I'm not sure, though, that we have done much to address one of the biggest failures of all, the failure of democracy.

The public anger vented at bankers, and the Schadenfreude enjoyed this week from seeing again all those photos of Lehman employees with their boxes, is so acute not just because Wall Street's activities ruined our livelihoods and wrecked our governments' finances. It is because these were activities we had no idea Wall Street was up to.

None of this activity was secret. But it was ignored. The multi-trillion dollar credit markets churn away, day after day, and there is barely a soul outside of the industry who knows anything about what they are used for. There was precisely zero political debate about those uses, scandalously little media coverage of their extraordinary growth, even on the businesses pages.

Who knew that their mortgage might have been sold to hundreds of other investors? Who knew that their employer might have been paying wages not out of a bank account, but out of short-term debt raised in the credit markets? Who really knew that we had grown a whole shadow banking system that was unprotected from runs, the way that the old-fashioned banking system has been protected since the Great Depression?
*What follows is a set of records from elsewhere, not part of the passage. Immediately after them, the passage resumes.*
-- ==== Sys2Proof/Syntax.lean ====
section
/-!
DEFINITION. The commands of the YS-20 and their operands. Every row of the opcode table is one constructor of `Instr`.
A Spenex row carries the sequencer and the raw fields of the instruction word (R106), a micro-op row the bank and the
raw fields of the micro-op word (R245), an engine row the engine instance, a management row the received message; a
row that the environment causes carries what the environment decides (a measurement, an outcome).
-/

namespace Sys2Proof

/-- The fields of a Spenex instruction word (R106) other than OPC, its EXT word, and what the fetch met:
`miss`, the steps of an instruction-buffer miss, at most 192 (R110), and `ue`, an uncorrectable word in the
program text, the sequencer state or the operands (R94). -/
structure Spx where
  a : BitVec 5
  b : BitVec 5
  c : BitVec 5
  x : Bool
  fn : BitVec 8
  imm : BitVec 32
  ext : BitVec 64
  miss : BitVec 8
  ue : Bool
deriving DecidableEq, Repr

/-- The fields of a near-bank micro-op word other than OP (R246), and whether the checking lane disagreed (R259, R625). -/
structure Mop where
  d : BitVec 4
  a : BitVec 4
  p : BitVec 3
  imm : BitVec 16
  mismatch : Bool
deriving DecidableEq, Repr

/-- A Ralmin packet: the header of R435 with its payload. `bad` says that the header is malformed beyond these
fields (a reserved field that is not zero). -/
structure Pkt where
  ty : BitVec 8
  flags : BitVec 8
  dst : BitVec 12
  src : BitVec 12
  sdom : BitVec 12
  tag : BitVec 32
  fepoch : BitVec 16
  mepoch : BitVec 16
  off : BitVec 48
  size : BitVec 8
  atop : BitVec 8
  status : BitVec 8
  len : BitVec 16
  newNode : BitVec 12
  total : BitVec 26
  seg : BitVec 16
  lastSeg : BitVec 16
  rctr : BitVec 12
  rgen : BitVec 16
  rinc : BitVec 16
  operand : BitVec 64
  compare : BitVec 64
  bad : Bool
  payload : List (BitVec 8)
deriving DecidableEq, Repr

/-- An append that a primary sends to a replica (R170): its kind, item and lists, and for an insert the bytes that the source
block of R190 holds from ATTR on (the attribute word, then sketch, extended block and record). -/
structure RepOp where
  del : Bool
  item : BitVec 64
  lists : List Nat
  attr : BitVec 64
  body : List (BitVec 8)
deriving DecidableEq, Repr

/-- A tile of the scoring array whose checksums disagree (R340): its row block, whether the second computation agrees, and
the cell row that the checksums locate. -/
structure TileFault where
  block : Nat
  agrees : Bool
  row : Nat
deriving DecidableEq, Repr

/-- What flash discovery finds of the part (R15, R401, R402, R423): targets and LUNs per channel, planes per LUN, what the part declares,
the data rate in units of 2 MT/s, blocks per LUN, pages per block, and the blocks that are bad or in the system area (channel x 2^40 + LUN
x 2^32 + block). -/
structure FlashPart where
  targets : Nat
  luns : Nat
  planes : Nat
  mpRead : Bool
  mpProg : Bool
  suspend : Bool
  vccqLow : Bool
  rate : Nat
  blocksPerLun : Nat
  pagesPerBlock : Nat
  unusable : List Nat
deriving DecidableEq, Repr

/-- One signature entry of a management message (R559), with the verdict of its SLH-DSA verification. -/
structure MgmtSig where
  manager : BitVec 8
  keyDigest : BitVec 256
  verifies : Bool
deriving DecidableEq, Repr
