-- ==== Sys2Proof/WellFormed.lean ====
section
/-!
DEFINITION. Which commands are well formed: every number an operand gives lies in the range the manual gives it. Operands that are bit
vectors are in range by their type. The meanings are total: on a command that is not well formed they do what the manual says of a unit
that does not exist, which is nothing.
-/

namespace Sys2Proof

/-- Banks of a node (R5, R49): 20 stacks of 1,024. -/
def bankCount : Nat := 20480
/-- Units of a class that shadow checking charges (R635). -/
def shadowUnits (cls : Nat) : Nat := match cls with | 0 => 1088 | 1 => 20480 | 2 => 64 | 3 => 1040 | _ => 0
/-- Instances of a resource class at which commands complete (R49): banks are named by their stack, TIR by the tag of a job. -/
def engineCount (cls : Nat) : Nat :=
  match cls with | 0 => 20 | 3 => 16 | 4 => 17 | 5 => 8 | 6 => 64 | 7 => 2 | 8 => 64 | 14 => 2 ^ 32 | _ => 0
/-- A packet carries at most 1,024 bytes and says how many (R435). -/
def Pkt.wf (p : Pkt) : Bool := p.payload.length == p.len.toNat && decide (p.payload.length ≤ 1024)
/-- A management message carries at most 16 signature entries, one a manager (R559). -/
def Mgmt.wf (m : Mgmt) : Bool := decide (m.sigs.length ≤ 16)
/-- A tile of the scoring array names a cell row of its cluster (R340, R581). -/
def TileFault.wf (t : TileFault) : Bool := decide (t.row < 130)
/-- A part as flash discovery finds it (R401, R402). -/
def FlashPart.wf (p : FlashPart) : Bool :=
  decide (p.targets < 16) && decide (p.luns < 64) && [1, 2, 4].contains p.planes && decide (p.rate < 4096)

/-- A command is well formed. -/
def Instr.wf (i : Instr) : Bool :=
  match i with
  | .registerWrite _ inst _ => decide (inst < 20)
  | .bar0BadAccess _ off size => decide (off < 2 ^ 28) && [1, 2, 4, 8].contains size
  | .paceTargetWrite _ => true
  | .limiterRamp _ achieved _ => decide (achieved < 4096)
  | .paceMonWindow cw ce iod _ _ => decide (cw < 4096) && decide (ce < 4096) && decide (iod < 4096)
  | .clrMin _ => true
  | .ptpMessage _ _ rate => decide (rate < 2 ^ 32)
  | .holdoverEntry => true
  | .grandmasterReturn _ _ rate => decide (rate < 2 ^ 32)
  | .ptpSwitchover _ rate => decide (rate < 2 ^ 32)
  | .smcTimeLoRead => true
  | .planLoad _ => true
  | .planUnload _ => true
  | .jobPlacement => true
  | .deadlineReached _ => true
  | .pendingJobLate _ => true
  | .takenRequestLate _ slot => decide (slot < 64)
  | .claim _ _ => true
  | .heldClaimGrant => true
  | .handFree _ _ => true
  | .handToJob _ _ => true
  | .handToEngine _ _ => true
  | .handRecall _ _ => true
  | .yieldPoint _ _ => true
  | .seqWatchdogAbort _ => true
  | .nbuWatchdogAbort bank => decide (bank < bankCount)
  | .seqOverrun _ => true
  | .nbuOverrun bank => decide (bank < bankCount)
  | .forcedRefreshSuspension bank => decide (bank < bankCount)
  | .seqViolCntClear _ => true
  | .seqStalePulseClear _ => true
  | .creditStallResume _ => true
  | .pulse _ _ _ => true
  | .makeWayRequest => true
  | .jobResume _ => true
  | .add _ _ => true
  | .sub _ _ => true
  | .mul _ _ => true
  | .mulhu _ _ => true
  | .divu _ _ => true
  | .remu _ _ => true
  | .div _ _ => true
  | .rem _ _ => true
  | .andOp _ _ => true
  | .orOp _ _ => true
  | .xorOp _ _ => true
  | .shl _ _ => true
  | .shr _ _ => true
  | .sar _ _ => true
  | .minu _ _ => true
  | .maxu _ _ => true
  | .minOp _ _ => true
  | .maxOp _ _ => true
  | .cmp _ _ => true
  | .mov _ _ => true
  | .popc _ _ => true
  | .clz _ _ => true
  | .li _ _ => true
  | .ld _ _ => true
  | .st _ _ => true
  | .ldd _ _ => true
  | .std _ _ => true
  | .dset _ _ => true
  | .dget _ _ => true
  | .vld _ _ => true
  | .vst _ _ => true
  | .vget _ _ => true
  | .vput _ _ => true
  | .vcnt _ _ => true
  | .vsetc _ _ => true
  | .time _ _ => true
  | .br _ _ => true
  | .bc _ _ => true
  | .jal _ _ => true
  | .jr _ _ => true
  | .nop _ _ => true
  | .endJob _ _ => true
  | .tinst _ _ => true
  | .scan _ _ => true
  | .rank _ _ => true
  | .lrank _ _ => true
  | .sel _ _ => true
  | .merge _ _ => true
  | .uniq _ _ => true
  | .gath _ _ => true
  | .scat _ _ => true
  | .move _ _ => true
  | .enc _ _ => true
  | .maxsim _ _ => true
  | .fld _ _ => true
  | .fst _ _ => true
  | .fatom _ _ => true
  | .acopyPush _ _ => true
  | .acopyPull _ _ => true
  | .fabricReply p => p.wf
  | .await _ _ => true
  | .awaitSatisfied _ => true
  | .extTimeout _ => true
  | .fence _ _ => true
  | .fenceRetire _ => true
  | .viewBind _ _ => true
  | .viewUnbind _ _ => true
  | .ard _ _ => true
  | .take _ _ => true
  | .takeRetire _ => true
  | .postChild _ _ => true
  | .postCompletion _ _ => true
  | .scanLoadGroup _ => true
  | .scanStackList _ dissent _ => dissent.all fun u => decide (u < 68)
  | .scanResidentList _ dissent _ => dissent.all fun u => decide (u < 68)
  | .rankCommand stack => decide (stack < 20)
  | .nbuNop bank _ => decide (bank < bankCount)
  | .nbuYield bank _ => decide (bank < bankCount)
  | .nbuEnd bank _ => decide (bank < bankCount)
  | .nbuLdr bank _ => decide (bank < bankCount)
  | .nbuLdh bank _ => decide (bank < bankCount)
  | .nbuStc bank _ => decide (bank < bankCount)
  | .nbuLdz bank _ => decide (bank < bankCount)
  | .nbuLds bank _ => decide (bank < bankCount)
  | .nbuMac bank _ => decide (bank < bankCount)
  | .nbuMacr bank _ => decide (bank < bankCount)
  | .nbuMqz bank _ => decide (bank < bankCount)
  | .nbuRed bank _ => decide (bank < bankCount)
  | .nbuFop bank _ => decide (bank < bankCount)
  | .nbuSetm bank _ => decide (bank < bankCount)
  | .nbuSetp bank _ => decide (bank < bankCount)
  | .nbuAddp bank _ => decide (bank < bankCount)
  | .nbuMovp bank _ => decide (bank < bankCount)
  | .nbuBr bank _ => decide (bank < bankCount)
  | .nbuLoop bank _ => decide (bank < bankCount)
  | .nbuBz bank _ => decide (bank < bankCount)
  | .nbuEmit bank _ => decide (bank < bankCount)
  | .refreshDue bank => decide (bank < bankCount)
  | .stkDeferMaxClr stack _ => decide (stack < 20)
  | .lrankLoadTable _ => true
  | .lrankScorePages _ => true
  | .lunReadIssue _ lun _ => decide (lun < 64)
  | .pageReadComplete _ lun _ _ => decide (lun < 64)
  | .candidateIntake _ => true
  | .selArmExact inst => decide (inst < 16)
  | .selArmApprox inst => decide (inst < 16)
  | .selDrain inst => decide (inst < 16)
  | .mergePartial inst => decide (inst < 17)
  | .mergePass inst => decide (inst < 17)
  | .mergeSpillSort inst => decide (inst < 17)
  | .mergeCollective inst => decide (inst < 17)
  | .uniqValues inst => decide (inst < 17)
  | .uniqCounts inst => decide (inst < 17)
  | .encLayer _ bad => match bad with | some t => t.wf | none => true
  | .encCentroid _ bad => match bad with | some t => t.wf | none => true
  | .encProjection _ bad => match bad with | some t => t.wf | none => true
  | .encCrossScore _ bad => match bad with | some t => t.wf | none => true
  | .maxsimScore _ bad => match bad with | some t => t.wf | none => true
  | .gathGather _ => true
  | .gathPool _ => true
  | .scatOverwrite _ => true
  | .scatAdd _ => true
  | .scatReplace _ => true
  | .rowRequest _ => true
  | .replicaCopyRetry _ => true
  | .moveCopy _ => true
  | .moveCopyList _ => true
  | .hazeAppend _ => true
  | .commitRequest _ => true
  | .pin _ => true
  | .unpin _ => true
  | .mergeOpen _ => true
  | .mergeFold _ => true
  | .mergeSwap _ => true
  | .mergeClose _ => true
  | .park _ => true
  | .unpark _ => true
  | .updraftPage _ => true
  | .updraftHotset _ => true
  | .engineCommandComplete cls inst => decide (inst < engineCount cls)
  | .groupCommit _ => true
  | .replicaBatch _ _ _ ops => decide (ops.length ≤ 4096)
  | .replicaAck _ _ _ _ => true
  | .commitNotice _ _ => true
  | .noticeAck _ _ => true
  | .discardNotice _ _ => true
  | .commitTimeout _ => true
  | .outcomeQueryTimer _ => true
  | .outcomeQuery _ _ => true
  | .indexInstall _ => true
  | .indexRemove _ => true
  | .overrideSet _ => true
  | .overrideClear _ => true
  | .indexCommandComplete => true
  | .tirIdxOvlClear _ => true
  | .epochLoRead => true
  | .holdLoRead => true
  | .regionCreate _ => true
  | .regionRemove _ => true
  | .regionClean _ => true
  | .regionInvalidate _ => true
  | .regionCleanInvalidate _ => true
  | .regionCommandComplete _ => true
  | .migrationPassEnd page => decide (page < 2 ^ 52)
  | .migrationFlip page => decide (page < 2 ^ 52)
  | .migrationDrain page => decide (page < 2 ^ 52)
  | .migFinalMaxClr _ => true
  | .flashProgramComplete _ lun _ => decide (lun < 64)
  | .flashEraseComplete _ lun _ => decide (lun < 64)
  | .readDisturbLimit block => decide (block < 2 ^ 46)
  | .patrolRead block => decide (block < 2 ^ 46)
  | .garbageCollection _ lun => decide (lun < 64)
  | .readSuspend _ lun => decide (lun < 64)
  | .channelHeldOut _ => true
  | .flsDiscard _ => true
  | .discardComplete => true
  | .windowCreate _ => true
  | .windowRemove _ => true
  | .windowCommandComplete => true
  | .load p => p.wf
  | .store p => p.wf
  | .atomic p => p.wf
  | .copyPush p => p.wf
  | .copyPull p => p.wf
  | .copyData p => p.wf
  | .copyDone p => p.wf
  | .copyCancel p => p.wf
  | .rowRead p => p.wf
  | .rowUpdate p => p.wf
  | .fabricOperationTimeout _ => true
  | .copyTrackerTimeout key => decide (key < 2 ^ 44)
  | .portTrainingDone _ _ _ _ _ _ => true
  | .qualificationComplete _ _ => true
  | .linkLoss _ => true
  | .frameReceive _ _ _ => true
  | .rekey _ _ => true
  | .pathNotice _ _ => true
  | .pathRestored _ _ => true
  | .endToEndReplay _ => true
  | .portRetry _ => true
  | .portHold _ => true
  | .sliceDefine _ => true
  | .mapStage _ => true
  | .mapCancel _ => true
  | .mapHorizon _ => true
  | .drainDone p => p.wf
  | .ledgerRead p => p.wf
  | .ledgerCas p => p.wf
  | .offer p => p.wf
  | .accept p => p.wf
  | .handoffOffer _ => true
  | .handoffLedgerRead _ => true
  | .handoffTimeout => true
  | .hostLinkChange speed width _ => decide (speed < 256) && decide (width < 32)
  | .bar2Read off len => decide (off < 2 ^ 36) && decide (len ≤ 4096)
  | .bar2Write off data => decide (off < 2 ^ 36) && decide (data.length ≤ 4096)
  | .sqTailDoorbell _ _ => true
  | .eqHeadDoorbell _ _ => true
  | .sysEqHeadWrite _ => true
  | .sqEnable _ => true
  | .sqDisable _ => true
  | .eqEnable _ => true
  | .eqDisable _ => true
  | .submissionFetch _ => true
  | .msixTimer _ => true
  | .msixUnmask _ _ _ => true
  | .flr => true
  | .dmaBusError _ _ _ _ => true
  | .dmaRestart _ => true
  | .spdmMessage _ => true
  | .attestationRequest _ => true
  | .periodicRelease _ => true
  | .seriesStop _ => true
  | .dspPolWrite _ => true
  | .dspCountClear _ _ => true
  | .trfIngDropClear _ => true
  | .gateListArm _ => true
  | .gateListCancel _ => true
  | .gateListHorizon port => decide (port < 9)
  | .gateWindowEdge port => decide (port < 9)
  | .egressServe port => decide (port < 9)
  | .sampleTick => true
  | .samplingEnable _ => true
  | .samplingDisable _ => true
  | .sampleHeadWrite _ => true
  | .domainCreate _ => true
  | .domainRelease _ => true
  | .domainReleaseDone => true
  | .heartbeat m => m.wf
  | .mgmtFence m => m.wf
  | .unfence m => m.wf
  | .expel m => m.wf
  | .readmit m => m.wf
  | .statusRequest m => m.wf
  | .leaseExpiry => true
  | .cfgArm _ => true
  | .cfgCancel _ => true
  | .cfgHorizon => true
  | .cfgGraceExpiry => true
  | .railsAndReference _ _ _ => true
  | .fuseLoad _ => true
  | .firstStageVerification _ => true
  | .unitBist bad => bad.all fun p => decide (p.1 < 7)
  | .yieldMapReconciliation => true
  | .firmwareImageLoad _ busError => match busError with | some a => decide (a < 2 ^ 64) | none => true
  | .firmwareBroadcast _ => true
  | .stackTraining bad => bad.all fun k => decide (k < 20)
  | .flashDiscovery part bad => part.wf && bad.all fun c => decide (c < 64)
  | .fabricTraining => true
  | .linkQualification => true
  | .fullPcieFunction => true
  | .timeSync => true
  | .configurationLoad _ _ => true
  | .ready => true
  | .stepComplete => true
  | .brownoutStart rails => decide (rails < 512)
  | .brownoutEnd lowMv => decide (lowMv < 65536)
  | .railResetLevel rail => decide (rail < 9)
  | .governorWindow power => decide (power < 4096)
  | .prbPowerClr _ => true
  | .thermalThrottle die tj => decide (die < 23) && decide (tj < 4096)
  | .thermalEmergency die tj => decide (die < 23) && decide (tj < 4096)
  | .emergencyEnd => true
  | .thermalTrip die tj => decide (die < 23) && decide (tj < 4096)
  | .prbThermClrMax _ => true
  | .powerStateEntry => true
  | .wakeComplete => true
  | .waketolWrite _ => true
  | .warmReset _ => true
  | .fabricIsolationReset _ => true
  | .coldResetCommand _ => true
  | .perst => true
  | .powerOn => true
  | .ref100Loss => true
  | .stackHeldOut stack => decide (stack < 20)
  | .stackPatrol stack => decide (stack < 20)
  | .quarantine cls unit => decide (unit < shadowUnits cls)
  | .shadowClear _ => true
  | .goProd _ => true
  | .lock _ => true
  | .thermalLevelNormal die tj => decide (die < 23) && decide (tj < 4096)
  | .replayRecordExpiry _ => true

end Sys2Proof
end

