-- ==== Sys2Proof/Machine/State.lean ====
section
/-!
DEFINITION. The state of the YS-20, all of it plain data: the register file of BAR0, the sequencers and jobs, the
engines, memories, tables and queues of every subsystem (R21), and the queue of commands that wait. Every field has its
reset value as default; `State.reset` is the state after power-on.
-/

namespace Sys2Proof.Machine

open Sys2Proof

/-- Access type of a register field (R12). -/
inductive FieldType | ro | rw | rwl | rw1c | wo
deriving DecidableEq, Repr

/-- One row of a register table: place, width, type and reset value of a field. -/
structure FieldSpec where
  lsb : Nat
  w : Nat
  ty : FieldType
  reset : Nat
deriving DecidableEq, Repr

/-- A named register field. -/
structure Fld where
  reg : Reg
  lsb : Nat
  w : Nat
deriving DecidableEq, Repr

/-! ### Ownership, plans and jobs (chapters 3 to 5) -/

/-- Issuer of a shared resource (R49, R50): none, a job by its tag, the NBU of a bank on behalf of a job (R59),
or a background agent (0 TIR migration agent, 1 FLS media processor, 2 SMC, 3 DSP). -/
inductive Owner
  | free
  | job (tag : Nat)
  | nbu (tag : Nat)
  | agent (n : Nat)
deriving DecidableEq, Repr

/-- A grant of DSP to a job, named by its handle: the instances of one class, or a share of a credit pool
with the credits now drawn from it (R54 to R56). -/
structure Grant where
  tag : Nat := 0
  cls : Nat := 0
  insts : List Nat := []
  credits : Nat := 0
  used : Nat := 0
  phase : Nat := 0
  entry : Nat := 0
  /-- It reached its job by handover (R57). -/
  handed : Bool := false
deriving DecidableEq, Repr

/-- The architectural state of a sequencer (R76). Selection-vector entry `i` of `v` is at key `1024 v + i`:
distance in bits [31:0], identifier in bits [95:32]. -/
structure Ctx where
  g : Table W64 := []
  d : Table W256 := []
  a : Table W64 := []
  t : Table W64 := []
  v : Table (BitVec 96) := []
  vn : Table Nat := []
  pc : W64 := 0
  flags : Byte := 0
deriving DecidableEq, Repr

/-- The instruction classes that issue command tokens (R130). -/
inductive EngKind | scan | rank | lrank | sel | merge | uniq | gath | scat | move | enc | maxsim
deriving DecidableEq, Repr

/-- The fabric instructions (R134). -/
inductive FabKind | fld | fst | fatom | push | pull
deriving DecidableEq, Repr

/-- What a waiting job waits for (R63, R82). A stalled instruction is kept with its fields and issues again. -/
inductive Wait
  | view (a n : Nat) (advance : Bool)
  | token (t : Nat)
  | fence (epoch : Nat) (node : Option Nat)
  | take (f : Spx)
  | claim (phase : Nat)
  | issue (k : EngKind) (f : Spx)
  | fabric (k : FabKind) (f : Spx)
  | post (f : Spx)
deriving DecidableEq, Repr

/-- The states of a job on or off a sequencer (R82). Placed is passed within JOB_PLACEMENT; an ended job has no entry. -/
inductive Phase | running | waiting | parked | resuming
deriving DecidableEq, Repr

/-- A taken request in a take slot (R142, R143). -/
structure Taken where
  tag : Nat := 0
  /-- Admission epoch (R92). -/
  epoch : Nat := 0
  sq : Nat := 0
  cookie : Nat := 0
  deadline : Nat := 0
  ovc : Bool := false
deriving DecidableEq, Repr

/-- A grant that a parked job returned and a resume claims again (R100): token, hold, and the entry of its plan, or, for a
grant that came by handover, the instances themselves. -/
structure Reclaim where
  tok : Nat := 0
  hold : Nat := 0
  g : Grant := {}
deriving DecidableEq, Repr

/-- A pending HAND (R125): its kind and, for kind 0b01, the receiving job and token. -/
structure Hand where
  kind : Nat := 0
  tag : Nat := 0
  tok : Nat := 0
deriving DecidableEq, Repr

/-- A job (R82): what DSP keeps of it and the sequencer state it carries. -/
structure Job where
  q : Nat := 0
  dom : Nat := 0
  be : Bool := false
  /-- Admission epoch (R77). -/
  epoch : Nat := 0
  plan : Nat := 0
  sq : Nat := 0
  cookie : Nat := 0
  deadline : Nat := 0
  series : Option Nat := none
  phase : Phase := .running
  wait : Option Wait := none
  timeout : Option Nat := none
  /-- Bytes of the instruction the job waits in. -/
  ilen : Nat := 8
  ctx : Ctx := {}
  /-- Steps since the last yield point (R64) and whether the overrun of R70 has been counted. -/
  steps : Nat := 0
  overrun : Bool := false
  /-- Order of the last placement or resume (R520), and of parking (R100). -/
  order : Nat := 0
  asked : Bool := false
  slot : Option Nat := none
  take : Table Taken := []
  hands : Table Hand := []
  fence : Nat := 0
  curPhase : Option Nat := none
  /-- What a resume claims again (R100). -/
  reclaim : List Reclaim := []
  /-- It was asked to make way and found no save slot (R99). -/
  noSlot : Bool := false
  ovc : Bool := false
deriving DecidableEq, Repr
The liberal pioneers of democracy always argued that extending suffrage should go hand in hand with the extension of public education. In the modern era we call this transparency, and we insist on it from governments and corporations and all those with power, so that they can be held to account.

Yet somewhere there is a democratic deficit, because all these facts don't add up to understanding. In my experience, articulate and educated people rage against bailing out the banks, without really being able to make the connections between Wall Street and the rest of us. For those of us in business journalism who have been writing about the crisis for more than two years now, it has been a marathon run at sprint speed, having to switch our attentions from the easy-to-track equity markets to the much more complex credit markets. We have had to hastily learn about parts of finance that we'd either dismissed as a backwater or had never even heard of in the first place. It has been hard. That's probably why we didn't do it in the first place.

Even now, I find hardly anyone who realises, in the post-Lehman chaos and the run on the money markets, that we were just a couple of days from companies not being able to pay their workers, with terrifying implications. The politicians and regulators at the heart of it, rightly scared of panic, censored themselves. Clearly, the media didn't find the right words at the time.

Bankers' bonuses we understand. But modern banking itself? Not so much. The democratic deficit remains.

Governments will do quite well, I think, bringing in the reforms necessary to prevent a repeat of this crisis. But as for spotting the next occasion when finance is changing the way the world works, and in potentially dangerous ways? That doesn't seem likely without some sort of major public education effort.

That means the schools for starters. This newspaper has periodically campaigned for compulsory personal finance lessons, so that students are equipped to make good choices on saving and borrowing, and an important part of those lessons could be teaching where financial products come from. You would learn about the motives of, and pressures on, the people trying to sell you them, and get to fill in more of the big picture of global finance.

It also requires new efforts by the media to properly reflect finance's importance, something that ought not be too hard given that the capital markets now hold the fate of debt-burdened governments in their hands. It requires politicians to talk about more than just bonuses, and it puts a responsibility on all of us individually to seek information and educate ourselves.

The credit crisis was a failure of oversight, all right. Ours.